→ **What is required**: Find "split <;> simp" and "theorem keepGroup_iff (k" in the records below. Copy the lines holding them and every line between, exactly, and no others.

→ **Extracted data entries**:

Content starts

/-- Bit `i` of packed bits. -/
theorem testBit_packBits (l : List Bool) (i : Nat) : (packBits l).testBit i = l[i]?.getD false := by
  induction l generalizing i with
  | nil => simp [packBits]
  | cons b l ih =>
    rw [packBits, Nat.add_comm, ← pow_one 2, Nat.testBit_two_pow_mul_add _ (by cases b <;> decide)]
    cases i with
    | zero => cases b <;> rfl
    | succ i => rw [if_neg (by omega), Nat.add_sub_cancel, ih]; rfl

/-- Bit `i` of packed rows of `n` bits each. -/
theorem getElem?_flatMap_range {n m : Nat} (f : Nat → List Bool) (hf : ∀ g, (f g).length = n) {g c : Nat} (hg : g < m) (hc : c < n) :
    ((List.range m).flatMap f)[n * g + c]? = (f g)[c]? := by
  induction m with
  | zero => omega
  | succ m ih =>
    have hlen : ((List.range m).flatMap f).length = n * m := by
      simp [List.length_flatMap, hf, Nat.mul_comm]
    rw [List.range_succ, List.flatMap_append, List.flatMap_singleton]
    by_cases hgm : g = m
    · rw [List.getElem?_append_right (by rw [hlen, hgm]; omega), hlen, hgm, Nat.add_sub_cancel_left]
    · have hlt : n * g + c < n * m :=
        calc n * g + c < n * g + n := by omega
          _ = n * (g + 1) := (Nat.mul_succ n g).symm
          _ ≤ n * m := Nat.mul_le_mul_left n (by omega)
      rw [List.getElem?_append_left (by rw [hlen]; exact hlt), ih (by omega)]

/-- Whether block maximum `i` of a row stands before maximum `j` in the order of R202: larger, or equal and of lower index; a NaN stands
before nothing. -/
def standsBefore (M : Nat → FVal) (i j : Nat) : Bool :=
  (M j).ltNum (M i) || (!(M i).ltNum (M j) && !(M i).isNan && decide (i < j))

/-- The floor that the maxima of a row must reach where the row keeps all that do (R202). -/
def scoutFloor (k : Kthr) (top : FVal) : FVal :=
  let tau := (fmtOf .f32).value k.tau.toNat
  if k.mode = .relative then (fmtOf .f32).value ((fmtOf .f32).rnd .even (fAdd .nearestEven top tau.negate).1).bits else tau

theorem length_keepGroup (k : Kthr) (top : FVal) (m : List FVal) : (keepGroup k top m).length = m.length := by
  unfold keepGroup
  split <;> simp

/-- Reaching a floor: no NaN, and a NaN floor is reached by every number. -/
theorem reaches_iff (x th : FVal) : (if th.isNan then !x.isNan else x.atLeast th) = true ↔ x.isNan = false ∧ (th.isNan = true ∨ x.ltNum th = false) := by
  rw [FVal.atLeast]
  cases th.isNan <;> simp

/-- The decision on maximum `c` of a row (R202). -/
theorem keepGroup_iff (k : Kthr) (top : FVal) (M : Nat → FVal) {c : Nat} (hc : c < 8) :
    (keepGroup k top ((List.range 8).map M))[c]?.getD false = true ↔ (M c).isNan = false
      ∧ if k.mode = .topm then ((List.range 8).filter fun i => standsBefore M i c).length ≤ k.topm.val
        else (scoutFloor k top).isNan = true ∨ (M c).ltNum (scoutFloor k top) = false := by
  unfold keepGroup scoutFloor
  split
  case h_1 hmode | h_2 hmode =>
    simp only [hmode, List.map_map, List.getElem?_map, List.getElem?_range hc, Option.map_some, Option.getD_some, Function.comp_apply,
      reduceCtorEq, if_false, if_true]
    exact reaches_iff _ _
  case h_3 hmode =>
    simp only [zipIdx_map_range, List.map_map, List.getElem?_map, List.getElem?_range hc, hmode, List.filter_map, List.length_map]
    simp [Function.comp_def, standsBefore]

/-- Bit `c` of row `g` of the keep mask that SCOUT.T leaves is the decision on that maximum. -/
theorem getLsbD_scoutMask (h : Hart) (vd va : VIdx) {g c : Nat} (hg : g < 8) (hc : c < 8) :
    (scoutMask h vd va).getLsbD (8 * g + c) = (scoutGroup h vd va g)[c]?.getD false := by
  have hlen (g : Nat) : (scoutGroup h vd va g).length = 8 := by rw [scoutGroup, length_keepGroup, List.length_map, List.length_range]
  rw [scoutMask, BitVec.getLsbD_ofNat, decide_eq_true (by omega), Bool.true_and, testBit_packBits, getElem?_flatMap_range _ hlen hg hc]

/-! ### Keep masks (R203) -/

section
variable {s : State} (hb : BanksOn s.hart) (hv : s.hart.vstart = 0) (k a b : KIdx)
include hb hv

theorem run_mtxStart_nil : mtxStart [] [] s = .ok s.hart s := run_mtxStart hb hv (List.forall_mem_nil _) (List.forall_mem_nil _)

theorem keepOp_eq (f : Word → Word → Word) : keepOp f k a b s = .next (retire 8 { s with
    hart := { s.hart with vstart := 0, keep := s.hart.keep.set k (f (s.hart.keep.get a) (s.hart.keep.get b)) } }) :=
  finish_ok (run_bind_ok (run_mtxStart_nil hb hv))

theorem returns_kpop (hq : s.hart.retq.length < 16) : Returns (.kpop k) s ((List.range 64).filter (s.hart.keep.get k).getLsbD).length := by
  have hroom : (s.hart.retq.length == 16) = false := by simpa using (Nat.ne_of_lt hq)
  have hneed : needReturn (.kpop k) s = .ok () s := by
    rw [needReturn, run_bind_ok (run_get s), hroom]; rfl
  have hbits : bitOf (s.hart.keep.get k).toNat = (s.hart.keep.get k).getLsbD := funext (bitOf_toNat _)
  refine finish_ok ((run_bind_ok hneed).trans ((run_bind_ok (run_mtxStart_nil hb hv)).trans ?_))
  rw [popCount_eq_length, hbits]
  rfl

end

/-! ### The statement of the scout pass -/

theorem scoutTag_of_mem {t : Tag} (h : t ∈ [Tag.f32, .bf16, .f16, .e5m2, .e4m3]) : scoutTag t = true := by
  simp only [List.mem_cons, List.not_mem_nil, or_false] at h
  rcases h with rfl | rfl | rfl | rfl | rfl <;> rfl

Content ends

→ **Task solution**:
  split <;> simp

/-- Reaching a floor: no NaN, and a NaN floor is reached by every number. -/
theorem reaches_iff (x th : FVal) : (if th.isNan then !x.isNan else x.atLeast th) = true ↔ x.isNan = false ∧ (th.isNan = true ∨ x.ltNum th = false) := by
  rw [FVal.atLeast]
  cases th.isNan <;> simp

/-- The decision on maximum `c` of a row (R202). -/
theorem keepGroup_iff (k : Kthr) (top : FVal) (M : Nat → FVal) {c : Nat} (hc : c < 8) :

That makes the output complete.